Triumph and Eaton Settle Litigation for $135 Million

June 19, 2014 by Jeff Shepard

Triumph Group, Inc. announced the settlement of all pending litigation involving the company and its subsidiary, Triumph Actuation Systems – Clemmons, LLC (formerly known as Frisby Aerospace, LLC), and Eaton Corporation and certain of its subsidiaries. As part of the settlement, Eaton has agreed to pay Triumph $135,300,000 in cash.

The Mississippi Supreme Court previously affirmed the dismissal with prejudice of all claims of trade secret misappropriation brought in Mississippi by Eaton and its affiliates against the company, Triumph Actuation Systems – Clemmons and six engineers employed by Triumph Actuation Systems who had formerly worked for an Eaton subsidiary. As part of the settlement, Triumph agreed to dismiss with prejudice all counterclaims associated with the litigation, as well as claims brought in Mississippi and North Carolina by Triumph, its subsidiary and the engineers against Eaton and its affiliates for wrongful conduct and anticompetitive activity in bringing and maintaining the trade secret claims. The rest of the terms of the settlement are confidential.

Jeffry D. Frisby, Triumph’s President and Chief Executive Officer, said, “The settlement announced today brings to an end almost ten years of costly and burdensome litigation, and should eliminate any doubt about Triumph’s right to compete legitimately in the market for aerospace hydraulic pumps and motors and hydraulic systems. We look forward to deploying with renewed energy the full range of our talents and expertise toward the development of advanced technology products and solutions for our hydraulic product and systems customers.”

Eaton filed suit in 2004 in Mississippi against Frisby Aerospace, LLC, now a Triumph Group subsidiary known as Triumph Actuation Systems - Clemmons, LLC, alleging trade secret misappropriation. North Carolina-based Frisby Aerospace denied the charges and later filed suit against Eaton in North Carolina and Mississippi, alleging anticompetitive behavior.

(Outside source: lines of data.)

/-- A companion's outputs. A good frame that is obeyed drives the outputs, takes its epoch, link and station and ends the failures of
loss and SAFE, while nothing else holds an output; one that is not obeyed changes no output and sets CONFLICT unless it carries SAFE;
an obeyed SAFE frame brings the fail state; a bad frame counts CRC errors. The answer to a frame carries the obedience, the outputs
and the management result. A slot without a good frame counts; the eighth takes the link down. A fast frame is taken or counted as
rejected, its latch ends by time. Current limit, thermal shutdown and restart, the hold time, ten bad and sixteen good barrier
frames, undervoltage with hysteresis, and the reset act as stated. -/
def Obligations.CompanionOutputs : Prop :=
  ∀ (s : State) (k x : Nat), k < 8 → s.fld.cpn.length = 8 → CpnShape (cpnSt s k) → x < 2 →
    let c := cpnSt s k
    let sound : Prop := c.uv = false ∧ c.tsd = List.replicate 4 false ∧ bitOf c.cfg.ocfg 8 = false ∧ bitOf c.cfg.ocfg 9 = false
    (∀ f : DnFrame, f.mop = 0 → f.safe = false → cpnObeys c x f = true → sound → c.barrierFail = false → c.fast = List.replicate 4 none →
      (∀ y, y ∈ c.causes → y = 1 ∨ y = 2) → Completes (.cpnFrameRx k x f true) s (CpnTo s k fun d =>
        (∀ i, i < 4 → nth false d.driven i = bitOf f.outcmd i) ∧ d.obvalid = true ∧ d.obepoch = f.epoch ∧ d.oblink = x ∧
        d.obstn = f.stn ∧ d.causes = [] ∧ (cpnLink d x).loss = 0 ∧ (cpnLink d x).obeyed = true ∧ (cpnLink d x).nack = false ∧
        (cpnLink d x).due = true ∧ d.cfg = c.cfg ∧ d.conflict = c.conflict)) ∧
    (∀ f : DnFrame, f.mop = 0 → cpnObeys c x f = false → Completes (.cpnFrameRx k x f true) s (CpnTo s k fun d =>
        d.driven = c.driven ∧ d.obepoch = c.obepoch ∧ d.oblink = c.oblink ∧ d.causes = c.causes ∧
        d.conflict = (c.conflict || !f.safe) ∧ (cpnLink d x).obeyed = false ∧ (cpnLink d x).due = true ∧ d.ins = c.ins)) ∧
    (∀ f : DnFrame, f.mop = 0 → f.safe = true → cpnObeys c x f = true → Completes (.cpnFrameRx k x f true) s (CpnTo s k fun d =>
        2 ∈ d.causes ∧ cpnFailed d = true ∧ d.obepoch = f.epoch ∧ d.oblink = x ∧ d.cfg = c.cfg)) ∧
    (∀ f : DnFrame, Completes (.cpnFrameRx k x f false) s (CpnTo s k fun d =>
        d.driven = c.driven ∧ d.obepoch = c.obepoch ∧ d.causes = c.causes ∧ d.ins = c.ins ∧
        (if x = 0 then d.crcA = (c.crcA + 1) % 4096 ∧ d.crcB = c.crcB else d.crcB = (c.crcB + 1) % 4096 ∧ d.crcA = c.crcA) ∧
        (cpnLink d x).dcrc = true ∧ (cpnLink d x).good = 0 ∧ (cpnLink d x).due = true)) ∧
    ((cpnLink c x).due = false → exec (.cpnAnswerSend k x) s = .next s) ∧
    ((cpnLink c x).due = true → Completes (.cpnAnswerSend k x) s (CpnTo s k fun d => (cpnLink d x).due = false ∧ d.driven = c.driven ∧
      ∃ a, (cpnLink d x).answer = some a ∧ a.obepoch = c.obepoch ∧ a.oblink = c.oblink ∧ a.obeying = (cpnLink c x).obeyed ∧
        a.outstate = bitsNat c.driven ∧ a.mtag = (cpnLink c x).mtag ∧ a.mst = (cpnLink c x).mst ∧ a.mdata = (cpnLink c x).mdata)) ∧
    ((cpnLink c x).loss < 7 → Completes (.cpnLossSlot k x) s (CpnTo s k fun d =>
      d = { c with links := c.links.set x { cpnLink c x with loss := (cpnLink c x).loss + 1, good := 0, inSlot := false } })) ∧
    ((cpnLink c x).loss = 7 → Completes (.cpnLossSlot k x) s (CpnTo s k fun d => (cpnLink d x).loss = 8 ∧ (cpnLink d x).up = false ∧
      (cpnLink d x).fifo = [] ∧ (onLink c x = true → 1 ∈ d.causes) ∧ (onLink c x = false → d.causes = c.causes ∧ d.driven = c.driven))) ∧
    (∀ set clr epoch : Nat,
      let taken (ok : Bool) : Bool := onLink c x && ok && epoch == c.obepoch % 256 && !cpnFailed c && !c.cfglost
      (∀ ok : Bool, taken ok = false → Completes (.cpnFastFrameRx k x set clr epoch ok) s
        (CpnTo s k fun d => d = { c with frej := (c.frej + 1) % 256 })) ∧
      (taken true = true → sound → Completes (.cpnFastFrameRx k x set clr epoch true) s (CpnTo s k fun d =>
        (∀ i, i < 4 → (bitOf set i = true → nth none d.fast i = some true ∧ nth false d.driven i = true) ∧
          (bitOf set i = false → bitOf clr i = true → nth none d.fast i = some false ∧ nth false d.driven i = false) ∧
          (bitOf set i = false → bitOf clr i = false → nth none d.fast i = nth none c.fast i)) ∧ d.frej = c.frej ∧ d.links = c.links))) ∧
    (∀ out : Nat, out < 4 →
      (nth none c.fast out = none → exec (.fastLatchTimeout k out) s = .next s) ∧
      (∀ v, nth none c.fast out = some v → sound → Completes (.fastLatchTimeout k out) s (CpnTo s k fun d =>
        nth none d.fast out = none ∧ d.fastExp = true ∧ nth false d.driven out = bitOf c.outcmd out)) ∧
      (∀ on : Bool, Completes (.outCurrentLimit k out on) s (CpnTo s k fun d => d = { c with lim := c.lim.set out on })) ∧
      Completes (.outThermalShutdown k out) s (CpnTo s k fun d => d.tsd = c.tsd.set out true ∧ nth false d.driven out = false ∧
        d = { c with tsd := d.tsd, driven := d.driven }) ∧
      (outLatch c out = true → exec (.outThermalRestart k out) s = .next s) ∧
      (outLatch c out = false → Completes (.outThermalRestart k out) s (CpnTo s k fun d => d.tsd = c.tsd.set out false ∧
        d = { c with tsd := d.tsd, driven := d.driven }))) ∧
    (cpnFailed c = false → exec (.failHoldTimeout k) s = .next s) ∧
    (cpnFailed c = true → Completes (.failHoldTimeout k) s (CpnTo s k fun d => d.holdOver = true ∧ d.causes = c.causes ∧
      ∀ i, i < 4 → outFail c i = 2 → nth false d.driven i = false)) ∧
    Completes (.barrierDownFrame k true) s (CpnTo s k fun d => d = { c with dnBad := 0, fieldFail := false }) ∧
    (c.dnBad < 9 → Completes (.barrierDownFrame k false) s (CpnTo s k fun d => d = { c with dnBad := c.dnBad + 1 })) ∧
    (c.dnBad = 9 → c.fieldFail = false → Completes (.barrierDownFrame k false) s (CpnTo s k fun d => 3 ∈ d.causes ∧ d.fieldFail = true)) ∧
    (c.upGood < 15 → Completes (.barrierUpFrame k true) s (CpnTo s k fun d => d = { c with upBad := 0, upGood := c.upGood + 1 })) ∧
    (c.upGood = 15 → Completes (.barrierUpFrame k true) s (CpnTo s k fun d => d.barrierFail = false ∧ d.upGood = 16)) ∧
    (c.upBad = 9 → c.barrierFail = false → Completes (.barrierUpFrame k false) s (CpnTo s k fun d =>
      3 ∈ d.causes ∧ d.barrierFail = true ∧ d.upGood = 0)) ∧
    (∀ mv : Nat, mv < 17000 → Completes (.fieldUvChange k mv) s (CpnTo s k fun d => d.uv = true ∧ d.driven = List.replicate 4 false ∧
      d = { c with uv := d.uv, driven := d.driven })) ∧
    (∀ mv : Nat, 17000 ≤ mv → Completes (.fieldUvChange k mv) s (CpnTo s k fun d => d.uv = (c.uv && decide (mv < 18000)) ∧
      d = { c with uv := d.uv, driven := d.driven })) ∧
    Completes (.cpnReset k) s (CpnTo s k fun d => d = { CpnSt.init with uv := c.uv, ins := d.ins } ∧ ∀ j, j < 12 →
      cpnIn d j = { CpnIn.init with raw := (cpnIn c j).raw })
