theorem writeBit_kept {pq : List Instr} (rank : Nat) (s : State) (a : Nat) (v : Bool) (h : Kept pq s) : Kept pq (writeBit rank s a v) := by
  unfold writeBit
  split
  · with_reducible apply setBit_kept
    with_reducible apply noteWrite_kept
    exact h
  · exact h

theorem useWords_kept {pq : List Instr} (s : State) (h : Kept pq s) : Kept pq (useWords s) := by
  unfold useWords
  extract_lets +lift a1
  exact kept_sp h rfl ⟨(kept_bits h :), (kept_words h :), (kept_planeB h :), (kept_planeW h :)⟩

theorem readWord_kept {pq : List Instr} (s : State) (finder : Nat) (a : Nat) (h : Kept pq s) : Kept pq (readWord s finder a).2 := by
  unfold readWord
  extract_lets +lift a1 a2
  have h3 : Kept pq a1 := by
      unfold a1
      split
      · exact h
      · with_reducible apply useWords_kept
        exact h
  clear_value a1
  have h4 : Kept pq a2 := by
      unfold a2
      with_reducible apply putWord_kept
      with_reducible apply eccClear_kept
      with_reducible apply eccUncorrWord_kept
      exact h3
  clear_value a2
  split
  · exact h3
  · dsimp only
    with_reducible apply eccCorr_kept
    exact h3
  · exact h4

theorem checkTaskRow_kept {pq : List Instr} (s : State) (t : Nat) (a : Nat) (h : Kept pq s) : Kept pq (checkTaskRow s t a) := by
  unfold checkTaskRow
  extract_lets +lift a1 a2 a3 a4
  have h5 : Kept pq a2 := by
      unfold a2
      with_reducible apply incSat_kept
      exact h
  clear_value a2
  have h6 : Kept pq a3 := by
      unfold a3
      with_reducible apply eccRecord_kept
      with_reducible apply setRaise_kept
      exact h5
  clear_value a3
  split
  · split
    · exact h
    · with_reducible apply eccCorr_kept
      exact h
    · with_reducible apply eccClear_kept
      exact kept_sp h6 rfl ⟨(kept_bits h6 :), (kept_words h6 :), swf_sclear _ _ (kept_planeB h6 :), (kept_planeW h6 :)⟩
  · with_reducible apply checkRow_kept
    exact h

theorem writeWord_kept {pq : List Instr} (rank : Nat) (s : State) (a : Nat) (v : TWord) (h : Kept pq s) : Kept pq (writeWord rank s a v) := by
  unfold writeWord
  extract_lets +lift a1
  have h2 : Kept pq a1 := by
      unfold a1
      split
      · with_reducible apply useWords_kept
        exact h
      · exact h
  clear_value a1
  split
  · with_reducible apply eccClear_kept
    with_reducible apply putWord_kept
    with_reducible apply noteWrite_kept
    exact h2
  · exact h2

theorem drawFree_kept {pq : List Instr} (s : State) (h : Kept pq s) : Kept pq (drawFree s).2 := by
  unfold drawFree
  dsimp only
  exact kept_same h rfl rfl

theorem clearDomains_kept {pq : List Instr} (s : State) (ds : List Nat) (h : Kept pq s) : Kept pq (clearDomains s ds) := by
  unfold clearDomains
  exact kept_same h rfl rfl

theorem putPlaneB_kept {pq : List Instr} (s : State) (t : Nat) (a : Nat) (v : Bool) (h : Kept pq s) : Kept pq (putPlaneB s t a v) := by
  unfold putPlaneB
  extract_lets +lift a1
  exact kept_sp h rfl ⟨(kept_bits h :), (kept_words h :), swf_sset _ _ (kept_planeB h :), (kept_planeW h :)⟩

theorem moveWriteBit_kept {pq : List Instr} (rank : Nat) (s : State) (t : Nat) (a : Nat) (v : Bool) (h : Kept pq s) : Kept pq (moveWriteBit rank s t a v) := by
  unfold moveWriteBit
  split
  · split
    · with_reducible apply logBit_kept
      with_reducible apply eccClear_kept
      with_reducible apply putPlaneB_kept
      with_reducible apply checkTaskRow_kept
      with_reducible apply noteWrite_kept
      exact h
    · exact h
  · with_reducible apply userWriteBit_kept
    exact h

theorem devBit_kept {pq : List Instr} (s : State) (a : Nat) (v : Bool) (h : Kept pq s) : Kept pq (devBit s a v) := by
  unfold devBit
  with_reducible apply noteWrite_kept
  with_reducible apply setBit_kept
  exact h

theorem putPlaneW_kept {pq : List Instr} (s : State) (t : Nat) (a : Nat) (v : TWord) (h : Kept pq s) : Kept pq (putPlaneW s t a v) := by
  unfold putPlaneW
  extract_lets +lift a1
  exact kept_sp h rfl ⟨(kept_bits h :), (kept_words h :), (kept_planeB h :), swf_sset _ _ (kept_planeW h :)⟩

theorem readTaskWord_kept {pq : List Instr} (s : State) (t : Nat) (a : Nat) (h : Kept pq s) : Kept pq (readTaskWord s t a).2 := by
  unfold readTaskWord
  split
  · split
    · dsimp only
      exact h
    · dsimp only
      with_reducible apply eccCorr_kept
      exact h
    · dsimp only
      with_reducible apply putPlaneW_kept
      with_reducible apply eccClear_kept
      with_reducible apply eccUncorrWord_kept
      exact h
  · with_reducible apply readWord_kept
    exact h

theorem setLatch_kept {pq : List Instr} (s : State) (who : Nat) (group : Nat) (v : List Nat) (h : Kept pq s) : Kept pq (setLatch s who group v) := by
  unfold setLatch
  exact kept_same h rfl rfl

theorem drawBit_kept {pq : List Instr} (s : State) (h : Kept pq s) : Kept pq (drawBit s).2 := by
  unfold drawBit
  split
  · rename_i x1 x2 x3 x4
    have h5 : Kept pq x3 := by
        refine kept_pair x4 ?_
        with_reducible apply drawFree_kept
        exact h
    dsimp only
    exact h5

theorem drawBytes_kept {pq : List Instr} (n : Nat) (s : State) (h : Kept pq s) : Kept pq (drawBytes n s).2 := by
  induction n generalizing s with
  | zero => exact h
  | succ n ih => exact ih _ (drawFree_kept _ h)

theorem updTask_kept {pq : List Instr} (s : State) (t : Nat) (f : TaskSt → TaskSt) (h : Kept pq s) : Kept pq (updTask s t f) := by
  unfold updTask
  exact kept_same h rfl rfl

theorem readBit_kept {pq : List Instr} (s : State) (finder : Nat) (a : Nat) (h : Kept pq s) : Kept pq (readBit s finder a).2 := by
  unfold readBit
  extract_lets +lift a1 a2
  have h3 : Kept pq a2 := by
      unfold a2
      with_reducible apply checkRow_kept
      exact h
  clear_value a2
  exact h3

theorem readAll_kept {pq : List Instr} (s : State) (l : List Nat) (h : Kept pq s) : Kept pq (readAll s l).2 := by
  induction l generalizing s with
  | nil => exact h
  | cons a rest ih => exact ih _ (readWord_kept _ _ _ h)

theorem clearSpaces_kept {pq : List Instr} (s : State) (h : Kept pq s) : Kept pq (clearSpaces s) := by
  unfold clearSpaces
  extract_lets +lift a1 a2
  exact kept_sp h rfl ⟨swf_filter _ (kept_bits h :), swf_filter _ (kept_words h :), rfl, rfl⟩

theorem upset_kept {pq : List Instr} (s : State) (m : MemId) (loc : Nat) (flips : Nat) (f : Nat) (h : Kept pq s) : Kept pq (upset s m loc flips f) := by
  unfold upset
  extract_lets +lift a1
  split
  · with_reducible apply eccClear_kept
    exact h
  · exact kept_sp h rfl ⟨(kept_bits h :), (kept_words h :), (kept_planeB h :), (kept_planeW h :)⟩

theorem raiseBit_kept {pq : List Instr} (s : State) (a : Nat) (v : Bool) (h : Kept pq s) : Kept pq (raiseBit s a v) := by
  unfold raiseBit
  with_reducible apply raiseEv_kept
  exact h

theorem putReg_kept {pq : List Instr} (s : State) (a : Nat) (v : Nat) (h : Kept pq s) : Kept pq (putReg s a v) := by
  unfold putReg
  with_reducible apply kept_foldl
  · exact h
  · intro v1 v2 v3
    with_reducible apply setF_kept
    exact v3

theorem dropLatches_kept {pq : List Instr} (s : State) (group : Nat) (h : Kept pq s) : Kept pq (dropLatches s group) := by
  unfold dropLatches
  exact kept_same h rfl rfl

theorem readTaskBit_kept {pq : List Instr} (s : State) (t : Nat) (a : Nat) (h : Kept pq s) : Kept pq (readTaskBit s t a).2 := by
  unfold readTaskBit
  extract_lets +lift a1 a2
  have h3 : Kept pq a2 := by
      unfold a2
      with_reducible apply checkTaskRow_kept
      exact h
  clear_value a2
  exact h3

“We believe it is in the best interests of our shareholders to put this matter behind us,” said Alexander M. Cutler, chairman and chief executive officer of Eaton. “We have been pursuing the return of our information and documents for ten years, and we are pleased the information and documents will be returned as part of the settlement. Both parties are best served by a permanent resolution of the matter.”